Лучше. И это произошло.
Вообще это, как всплеск. Яркие краски стекают по обратной стороне зрачка, и тогда кажется, что глазное яблоко – это сочный фрукт. Слюна перемешивается с желудочным соком, начинает тянуть живот, а потом резкий удар крови по венам и все уходит из-под контроля. Есть только руки и непонятный мне инстинкт вирт-манипуляций. Сознание в эти мгновения находится где-то в бэкграунде. В стороне от хитросплетений импульсивных актов воли, оно лишь бесстрастно наблюдает за происходящим. Я оторвал одну из лопастей мельницы, скрутил ее в конус и вытянул по вектору в небо. Острый угол пронзил небосвод и разорвал сине-желтое покрывало ночи. Основание конуса я разделил на две части, одна из которых лентой Мебиуса скручивалась в ползучую змею. Животное тотчас же стало издавать шипящие звуки и высовывать язык. Другая часть предназначалась для острых, как нож, блесток. В несколько движений мне удалось разорвать материю на сотни мельчайших частей и подбросить их вверх. Свет от тускнеющих звезд отразился с многократным усилием. Желтые прямые вспыхнули холодным январским морозом. Они стали заполнять Вирт-пространство в геометрической прогрессии. Змея не подпускала противника к тому, что было раньше мельницей. Я не видел Стэна. Но от чего-то мне казалось, что он был напуган. И почему-то мне хотелось видеть этот испуг и в глазах зрителей. Я был счастлив. И это было двадцать минут.
***
Мы были в комнате Максима. Здесь было очень душно и тесно. Всё завалено бесчисленным количеством вещей. В отличие от просторной комнаты Полины, комната Максима была заполнена различным хламом – от книг и журналов до коробок со спичками и плотной упаковочной бумагой. Свет в комнате практически отсутствовал. Книги Максим складывал в пять стопок напротив занавешенного окна. «Как же он их достаёт», – подумал я тогда. Возле левой стены лежал голый матрас, на котором располагалась простыня – белый невзрачный комок ткани. Голые стены были исписаны лозунгами и выдержками из книг.

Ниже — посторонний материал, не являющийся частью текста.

/-- The instruction of a word of MAJ 0x49 by its FN. -/
def build49 (fn w : Nat) : Option Instr :=
  match fn with
  | 0 => some (.vld (vD w) (vA w) (bits w 24 4) (bits w 20 4) (bits w 16 4) (bits w 12 4) (bits w 9 3) (bits w 0 9))
  | 1 => some (.vst (vD w) (vA w) (bits w 24 4) (bits w 20 4) (bits w 16 4) (bits w 12 4) (bits w 9 3) (bits w 0 9))
  | 2 => some (.vlds (vD w) (vA w) (vB w) (bits w 24 4) (bits w 20 4) (bits w 16 4) (bits w 12 4) (bits w 9 3) (bits w 0 9))
  | 3 => some (.vsts (vD w) (vA w) (vB w) (bits w 24 4) (bits w 20 4) (bits w 16 4) (bits w 12 4) (bits w 9 3) (bits w 0 9))
  | 4 => some (.vldx (vD w) (vA w) (vB w) (bits w 24 4) (bits w 20 4) (bits w 16 4) (bits w 12 4) (bits w 9 3) (bits w 0 9))
  | 5 => some (.vstx (vD w) (vA w) (vB w) (bits w 24 4) (bits w 20 4) (bits w 16 4) (bits w 12 4) (bits w 9 3) (bits w 0 9))
  | 6 => some (.vldb (vD w) (vA w) (bits w 24 4) (bits w 20 4) (bits w 16 4) (bits w 12 4) (bits w 9 3) (bits w 0 9))
  | _ => none

/-- The instruction of a word of MAJ 0x4A by its FN. -/
def build4A (fn w : Nat) : Option Instr :=
  match fn with
  | 0 => some (.vaadd (vD w) (vA w) (vB w) (bits w 24 4) (bits w 20 4) (bits w 16 4) (bits w 12 4) (bits w 9 3) (bits w 0 9))
  | 1 => some (.vaor (vD w) (vA w) (vB w) (bits w 24 4) (bits w 20 4) (bits w 16 4) (bits w 12 4) (bits w 9 3) (bits w 0 9))
  | _ => none

/-- The instruction of a word of MAJ 0x70 by its FN. -/
def build70 (fn w : Nat) : Option Instr :=
  match fn with
  | 0 => some (.wld (vD w) (vA w) (vB w) (bits w 24 4) (bits w 20 4) (bits w 16 4) (bits w 12 4) (bits w 10 2) (bits w 0 10))
  | 1 => some (.wlds (vD w) (vA w) (vB w) (bits w 24 4) (bits w 20 4) (bits w 16 4) (bits w 12 4) (bits w 10 2) (bits w 0 10))
  | 2 => some (.wst (vD w) (vA w) (vB w) (bits w 24 4) (bits w 20 4) (bits w 16 4) (bits w 12 4) (bits w 10 2) (bits w 0 10))
  | 3 => some (.wsend (vA w) (bits w 24 4) (bits w 20 4) (bits w 16 4) (bits w 12 4))
  | 4 => some (.wavail (vD w) (bits w 12 4))
  | 5 => some (.wfree (vD w) (bits w 12 4))
  | 6 => some (.wwait (vA w) (vB w) (bits w 12 4))
  | 7 => some (.wwaito (vB w) (bits w 12 4))
  | 8 => some (.weos (vA w))
  | 9 => some (.wmode (vD w) (bits w 12 4))
  | 10 => some (.fend)
  | 11 => some (.fabort (vA w))
  | 12 => some (.wovf (vD w) (bits w 12 4))
  | _ => none

/-- The instruction of a word of MAJ 0x80 by its FN. -/
def build80 (fn w : Nat) : Option Instr :=
  match fn with
  | 0 => some (.rld (vD w) (vA w) (bits w 24 4) (bits w 20 4) (bits w 16 4) (bits w 14 2) (bits w 13 1) (bits w 0 9))
  | 1 => some (.rst (vD w) (vA w) (bits w 24 4) (bits w 20 4) (bits w 16 4) (bits w 14 2) (bits w 0 9))
  | 2 => some (.ramo (vD w) (vA w) (vB w) (bits w 24 4) (bits w 20 4) (bits w 16 4) (bits w 14 2) (bits w 13 1) (bits w 9 4) (bits w 0 9))
  | _ => none

/-- The instruction of a word of MAJ 0x81 by its FN. -/
def build81 (fn w : Nat) : Option Instr :=
  match fn with
  | 0 => some (.ovld (vD w) (vA w) (bits w 24 4) (bits w 20 4) (bits w 16 4) (bits w 12 4) (bits w 9 3) (bits w 3 6))
  | 1 => some (.ovst (vD w) (vA w) (bits w 24 4) (bits w 20 4) (bits w 16 4) (bits w 12 4) (bits w 9 3) (bits w 3 6))
  | 2 => some (.grpstat (vD w) (vA w) (bits w 24 4) (bits w 20 4) (bits w 16 4) (bits w 12 4) (bits w 9 3) (bits w 3 6))
  | _ => none

/-- The instruction of a word of MAJ 0x82 by its FN. -/
def build82 (fn w : Nat) : Option Instr :=
  match fn with
  | 0 => some (.barr (vD w) (vA w) (vB w) (bits w 24 4) (bits w 20 4) (bits w 16 4))
  | 1 => some (.barx (vA w) (vB w) (bits w 24 4) (bits w 20 4) (bits w 16 4))
  | 2 => some (.barw (vD w) (vA w) (vB w) (bits w 24 4) (bits w 20 4) (bits w 16 4))
  | _ => none

/-- The instruction of a word of MAJ 0x90 by its FN. -/
def build90 (fn w : Nat) : Option Instr :=
  match fn with
  | 0 => some (.mclaim (vD w) (bits w 24 4) (bits w 20 4) (bits w 16 4) (bits w 6 1) (bits w 0 6))
  | 1 => some (.mrel (vD w) (bits w 24 4) (bits w 20 4) (bits w 16 4) (bits w 0 6))
  | 2 => if bits w 10 1 = 1 then some (.mldScl (vD w) (vA w) (bits w 24 4) (bits w 20 4) (bits w 16 4) (bits w 11 5)) else some (.mld (vD w) (vA w) (vB w) (bits w 24 4) (bits w 20 4) (bits w 16 4) (bits w 11 5))
  | 3 => some (.mldw (vD w) (vA w) (vB w) (bits w 24 4) (bits w 20 4) (bits w 16 4) (bits w 12 4) (bits w 7 5))
  | 4 => some (.mgath (vD w) (vA w) (vB w) (bits w 24 4) (bits w 20 4) (bits w 16 4) (bits w 12 4) (bits w 7 5))
  | 5 => some (.mtr (vD w) (vA w) (bits w 24 4) (bits w 20 4) (bits w 16 4) (bits w 12 4))
  | 6 => some (.mzero (vD w) (bits w 24 4) (bits w 20 4) (bits w 16 4) (bits w 14 2) (bits w 8 6) (bits w 4 4) (bits w 2 2))
  | 7 => some (.mma (vD w) (vA w) (vB w) (bits w 24 4) (bits w 20 4) (bits w 16 4) (bits w 14 2) (bits w 8 6) (bits w 4 4) (bits w 2 2) (bits w 1 1) (bits w 0 1))
  | 8 => some (.mmag (vD w) (vA w) (vB w) (bits w 24 4) (bits w 20 4) (bits w 16 4) (bits w 12 4) (bits w 6 6) (bits w 2 4) (bits w 1 1) (bits w 0 1))
  | 9 => some (.mdrain (vD w) (vA w) (bits w 24 4) (bits w 20 4) (bits w 16 4) (bits w 14 2) (bits w 8 6) (bits w 2 2) (bits w 1 1))
  | 10 => some (.mwait)
  | 11 => some (.mstat (vD w) (bits w 0 4))
  | _ => none

/-- The instruction of a word of MAJ 0xA0 by its FN. -/
def buildA0 (fn w : Nat) : Option Instr :=
  match fn with
  | 0 => some (.sbind (vA w) (bits w 24 4) (bits w 20 4) (bits w 16 4) (bits w 8 8))
  | 1 => some (.scopy (vA w) (vB w) (bits w 24 4) (bits w 20 4) (bits w 16 4) (bits w 8 8))
  | 2 => some (.sfetch (vD w) (vA w) (vB w) (bits w 24 4) (bits w 20 4) (bits w 16 4) (bits w 8 8))
  | 3 => some (.sput (vA w) (vB w) (bits w 24 4) (bits w 20 4) (bits w 16 4) (bits w 8 8))
  | 4 => some (.cwait (vD w) (vA w) (vB w) (bits w 24 4) (bits w 20 4) (bits w 16 4))
  | 5 => some (.sresume (bits w 8 8))
  | 6 => some (.sstat (vD w) (bits w 8 8) (bits w 0 8))
  | _ => none

/-- The instruction of a word of MAJ 0xB0 by its FN. -/
def buildB0 (fn w : Nat) : Option Instr :=
  match fn with
  | 0 => some (.etch (vD w) (vA w) (vB w) (bits w 24 4) (bits w 20 4))
  | 1 => some (.pull (vD w) (vA w) (vB w) (bits w 24 4) (bits w 20 4))
  | 2 => if bits w 0 1 = 1 then some (.drainFlush (vD w) (vA w) (vB w) (bits w 24 4) (bits w 20 4)) else some (.drain (vD w) (vA w) (vB w) (bits w 24 4) (bits w 20 4))
  | 3 => some (.qstat (vD w) (vA w) (bits w 24 4) (bits w 20 4) (bits w 0 6))
  | 4 => some (.palloc (vD w) (vA w) (bits w 24 4) (bits w 20 4))
  | 5 => some (.pmove (vD w) (vA w) (vB w) (bits w 24 4) (bits w 20 4))
  | 6 => some (.pfree (vD w) (vA w) (bits w 24 4) (bits w 20 4))
  | _ => none

/-- The instruction of a word of MAJ 0xB8 by its FN. -/
def buildB8 (fn w : Nat) : Option Instr :=
  match fn with
  | 0 => some (.xld (vD w) (vA w) (vB w) (bits w 24 4) (bits w 20 4) (bits w 16 4) (bits w 14 2) (bits w 13 1))
  | 1 => some (.xst (vD w) (vA w) (vB w) (bits w 24 4) (bits w 20 4) (bits w 16 4) (bits w 14 2))
  | 2 => some (.xamo (vD w) (vA w) (vB w) (bits w 24 4) (bits w 20 4) (bits w 16 4) (bits w 14 2) (bits w 13 1) (bits w 9 4) (bits w 3 6))
  | 3 => some (.edst (vD w) (vA w) (vB w) (bits w 24 4) (bits w 20 4) (bits w 16 4) (bits w 10 6) (bits w 3 6))
  | 4 => some (.edwait (vD w) (vA w) (vB w) (bits w 24 4) (bits w 20 4) (bits w 16 4))
  | 5 => some (.xovld (vD w) (vA w) (vB w) (bits w 24 4) (bits w 20 4) (bits w 16 4) (bits w 12 4) (bits w 9 3) (bits w 3 6))
  | 6 => some (.rkreg (vD w) (vA w) (bits w 24 4) (bits w 20 4) (bits w 16 4))
  | 7 => some (.rkrev (vD w) (vA w) (bits w 24 4) (bits w 20 4) (bits w 16 4))
  | 8 => some (.xfence (vA w) (bits w 24 4) (bits w 20 4) (bits w 16 4))
  | _ => none

/-- The instruction of a word of MAJ 0xC0 by its FN. -/
noncomputable def buildC0 (fn w : Nat) : Option Instr :=
  match fn with
  | 0 => some (.qpop (vD w) (vA w) (vB w) (bits w 24 4) (bits w 20 4))
  | 1 => some (.qdone (vD w) (vA w) (vB w) (bits w 24 4) (bits w 20 4))
  | 2 => some (.launch (vD w) (vA w) (vB w) (bits w 24 4) (bits w 20 4))
  | 3 => some (.cancel (vD w) (vA w) (bits w 24 4) (bits w 20 4))
  | 4 => if bits w 0 1 = 1 then some (.preemptResume (vD w) (vA w) (bits w 24 4) (bits w 20 4)) else some (.preempt (vD w) (vA w) (bits w 24 4) (bits w 20 4))
  | 5 => some (.ctxsave (vD w) (vA w) (vB w) (bits w 24 4) (bits w 20 4))
  | 6 => some (.ctxrest (vD w) (vA w) (bits w 24 4) (bits w 20 4))
  | 7 => some (.fwload (vD w) (vA w) (vB w) (bits w 24 4) (bits w 20 4) (bits w 0 1))
  | 8 => some (.fwverify (vD w) (bits w 24 4) (bits w 20 4) (bits w 0 1))
  | 9 => some (.fwmeasure (vD w) (bits w 24 4) (bits w 20 4) (bits w 0 1))
  | 10 => some (.fwswitch (vD w) (vA w) (bits w 24 4) (bits w 20 4) (bits w 0 1))
  | 11 => some (.hbeat (vD w) (vA w) (bits w 24 4) (bits w 20 4))
  | _ => none

/-- The instruction a word names, its fields read (R137). Not compiled: Lean's runtime gives no object to a constructor past the 245th. -/
noncomputable def buildInstr (w : Nat) : Option Instr :=
  match bits w 56 8 with
  | 0x01 => build01 (bits w 46 6) w
  | 0x02 => build02 (bits w 46 6) w
  | 0x03 => build03 (bits w 46 6) w
  | 0x04 => build04 (bits w 46 6) w
  | 0x05 => build05 (bits w 46 6) w
  | 0x10 => build10 (bits w 46 6) w
  | 0x18 => build18 (bits w 46 6) w
  | 0x19 => build19 (bits w 46 6) w
  | 0x1A => build1A (bits w 46 6) w
  | 0x20 => build20 (bits w 46 6) w
  | 0x28 => build28 (bits w 46 6) w
  | 0x29 => build29 (bits w 46 6) w
  | 0x30 => build30 (bits w 46 6) w
  | 0x34 => build34 (bits w 46 6) w
  | 0x38 => build38 (bits w 46 6) w
  | 0x40 => build40 (bits w 46 6) w
  | 0x41 => build41 (bits w 46 6) w
  | 0x42 => build42 (bits w 46 6) w
  | 0x43 => build43 (bits w 46 6) w
  | 0x44 => build44 (bits w 46 6) w
  | 0x45 => build45 (bits w 46 6) w
  | 0x46 => build46 (bits w 46 6) w
  | 0x47 => build47 (bits w 46 6) w
  | 0x48 => build48 (bits w 46 6) w
  | 0x49 => build49 (bits w 46 6) w
  | 0x4A => build4A (bits w 46 6) w
  | 0x70 => build70 (bits w 46 6) w
  | 0x80 => build80 (bits w 46 6) w
  | 0x81 => build81 (bits w 46 6) w
  | 0x82 => build82 (bits w 46 6) w
  | 0x90 => build90 (bits w 46 6) w
  | 0xA0 => buildA0 (bits w 46 6) w
  | 0xB0 => buildB0 (bits w 46 6) w
  | 0xB8 => buildB8 (bits w 46 6) w
  | 0xC0 => buildC0 (bits w 46 6) w
  | _ => none

/-- The row of the opcode map for a word. -/
def findOp (w : Nat) : Option OpSpec :=
  (opsOf (bits w 56 8)).find? (fun r => r.fn == bits w 46 6 && (match r.form with | Option.none => true | some b => bits w b 1 == r.formVal))

/-- MAJ of the repeat prefix (R148). -/
def majRpt : Nat := 0xE0

/-- The mask of the bits a list of fields covers. -/
def fieldMask : List Field → Nat
  | [] => 0
  | f :: fs => Nat.lor ((2 ^ f.width - 1) * 2 ^ f.lo) (fieldMask fs)

/-- R138 with R124 and R390: the bits below FN that the instruction uses. Field A of the fences and of `xfence` is used only under the
scopes that name an object. -/
def OpSpec.usedMask (r : OpSpec) (w : Nat) : Nat :=
  let m := Nat.lor (fieldMask r.fields) (match r.form with | Option.none => 0 | some b => 2 ^ b)
  let sc := bits w 16 4
  let noA := (r.maj == 0x34 && decide (r.fn ≤ 2) && !(sc == 6 || sc == 8 || sc == 9)) || (r.maj == 0xB8 && r.fn == 8 && sc != 8)
  if noA then m - Nat.land m (63 * 2 ^ 34) else m

/-- The lowest one bit among bits 0 to n − 1 of x. -/
def lowBit (x : Nat) : Nat → Option Nat
  | 0 => none
  | n + 1 => match lowBit x n with
    | some b => some b
    | none => if x.testBit n then some n else none

/-- Check 7 of R146: the lowest bit below FN set in no used field. -/
def OpSpec.strayBit (r : OpSpec) (w : Nat) : Option Nat :=
  lowBit (Nat.land (bits w 0 46) (2 ^ 46 - 1 - r.usedMask w)) 46

/-- Check 8, kinds (R139): the low bit of the first field outside its kind, in the order D, A, B, C (DESIGN CHOICE, assumption 106: R147 says
"the offending field" and gives no order of several). -/
def badKind (w : Nat) : List Field → Option Nat
  | [] => none
  | f :: fs => if f.kind.ok (bits w f.lo f.width) then badKind w fs else some f.lo

/-- Check 8, limits, in the chapters' order: whether the limit fails, the bit TRAPINFO3 names, and the register fields it reads. -/
def Limit.checks (l : Limit) (w : Nat) : List (Bool × Nat × List Nat) :=
  let imm34 := bits w 0 34
  let imm22 := bits w 0 22
  let imm12 := bits w 0 12
  let port := bits w 12 4
  let sz11 := bits w 10 2
  let mc := bits w 14 2
  let nc := bits w 8 6
  let row := bits w 2 2
  let tyV := bits w 18 4
  match l with
  | .none => []
  | .bitField => [(bits w 6 7 == 0 || decide (64 < bits w 6 7), 6, []), (decide (64 < bits w 0 6 + bits w 6 7), 0, [])]
  | .immMax n => [(decide (n < imm34), 0, [])]
  | .immMax22 n => [(decide (n < imm22), 0, [])]
  | .odNonzero => [(vD w == 0, 40, [])]
  | .owNonzero => [(bits w 24 4 == 0, 24, [])]
  | .omNonzero => [(bits w 20 4 == 0, 20, [])]
  | .trapCode => [(imm22 == 0 || decide (31 < imm22), 0, [])]
  | .rel => [(decide (5 < bits w 0 3), 0, [])]
  | .mmov => match bits w 0 2 with
    | 0 => [(!Kind.m.ok (vD w), 40, [40]), (!Kind.m.ok (vA w), 34, [34])]
    | 1 => [(!Kind.m.ok (vD w), 40, [40]), (!Kind.v.ok (vA w), 34, [34])]
    | 2 => [(!Kind.v.ok (vD w), 40, [40]), (!Kind.m.ok (vA w), 34, [34])]
    | _ => [(true, 0, [])]
  | .vbcast => [((decide (tyV ≤ 13) || decide (vA w < 32)) && !vbcastIndexOk (vA w) tyV imm12, 0, [34])]
  | .vslide => [(decide (tyV ≤ 13) && decide (elems tyV < imm12), 0, [])]
  | .scanOp => [(bits w 0 2 == 3, 0, [])]
  | .portIn => [(decide (7 < port), 12, [])]
  | .portIn0 => [(decide (7 < port), 0, [])]
  | .portInVec => [(decide (7 < port) || sz11 == 3, 12, [])]
  | .portOut => [(decide (port < 8), 12, [])]
  | .portZero => [(port != 0, 12, [])]
  | .portOutSt => [(decide (port < 8) || (decide (32 ≤ vD w) && sz11 == 3), 12, [40])]
  | .sxSize => [(bits w 13 1 == 1 && mc == 3, 0, [])]
  | .amoSize => [((bits w 13 1 == 1 && mc == 3) || decide (mc < 2) || decide (9 < bits w 9 4), 0, [])]
  | .ovld => [(decide (5 < bits w 9 3) || decide (ovldMaxCnt port < bits w 3 6), 0, [])]
  | .ovst => [(bits w 9 3 != 0 || (decide (vD w < 32) && decide (1 < bits w 3 6)), 0, [])]
  | .grpstat => [(bits w 9 3 != 0 || decide (32 < bits w 3 6), 0, [])]
  | .slotRange => [(decide (64 ≤ vD w + bits w 0 6), 0, [40])]
  | .mtr => let c := mtrSlots port
    [(decide (64 < vD w + c) || decide (64 < vA w + c), 0, [40, 34]),
     (c != 0 && !(decide (vD w + c ≤ vA w) || decide (vA w + c ≤ vD w)), 0, [40, 34])]
  | .shape => [(mc == 3, 0, []), (decide (64 < 16 * row + shapeRows mc), 0, []), (decide (1024 < 16 * vD w + shapeCols nc), 0, [40])]
  | .mma => [(mc == 3, 0, []), (decide (64 < 16 * row + shapeRows mc), 0, []), (decide (1024 < 16 * vD w + shapeCols nc), 0, [40]),
     (decide (64 < vA w + aSlots (shapeRows mc)), 0, [34]), (decide (64 < vB w + bSlots (shapeCols nc)), 0, [28])]
  | .mmag => [(decide (1024 < 16 * vD w + shapeCols (bits w 6 6)), 0, [40]), (decide (64 < vA w + 2), 0, [34]),
     (decide (64 < vB w + bSlots (shapeCols (bits w 6 6))), 0, [28])]
  | .mstatSel => [(decide (11 < bits w 0 4), 0, [])]
  | .sstatSel => [(decide (3 < bits w 0 8), 0, [])]
  | .qstatSel => [(decide (34 < bits w 0 6), 0, [])]
  | .edst => [(decide (vD w < 32) && decide (1 < bits w 3 6), 3, [40])]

Маленькие дружины – это объединения детей, настолько утонченных в области хорошего тона, как может быть утончённым только лучшее общество в Париже и Лондоне.
Любовь к грязи – это необходимый импульс, чтобы вовлечь детей в Маленькие орды, помочь им весело преодолевать отвращение, связанное с грязными работами, и открыть в «свинской карьере» широкое поле трудовой славы и единого человеколюбия…
– Это Фурье, – гордо произнёс Максим, поймав мой взгляд. – Он был очень умён.
– Не сомневаюсь, – пожал плечами. – Зачем мы здесь?
– Мы здесь за тем, чтобы начать твоё обучение, – ответил он и опустил свою руку мне на плечо. – Теперь мы вместе. И ты должен кое-чему научится, чтобы…
– Чтобы спать со мной, – услышал я голос Полины.
– Полина, ты не могла бы… – Максим злится очень медленно, наверное, поэтому Полина позволяет себе такие шалости.
– Хорошо-хорошо, – ответил он. – Я просто проходила мимо и услышала. Больше не буду, мальчики, обещаю…
Максим тяжело вздохнул и уверенно посмотрел на меня.
– Ты хочешь быть с нами?
– Да, – машинально ответил я.
– Ты согласен с тем, что мы должны друг другу помогать, – его голос звучал, подобно натянутой тетиве.
– Да.
– И ты, наверное, также согласен, что для необходимой помощи ты должен нас больше понимать, – Максим отчего-то нервничал.
– Вероятно, – сказал я и прочитал на одной из стен надпись: «Кто, если не ты?»
– Вот и отлично, – ответил Максим и громко хлопнул в ладоши. Тревога исчезла, будто её и не было совсем. – Можешь пока осмотреться, а я подберу для тебя первое, с чем ты должен ознакомиться.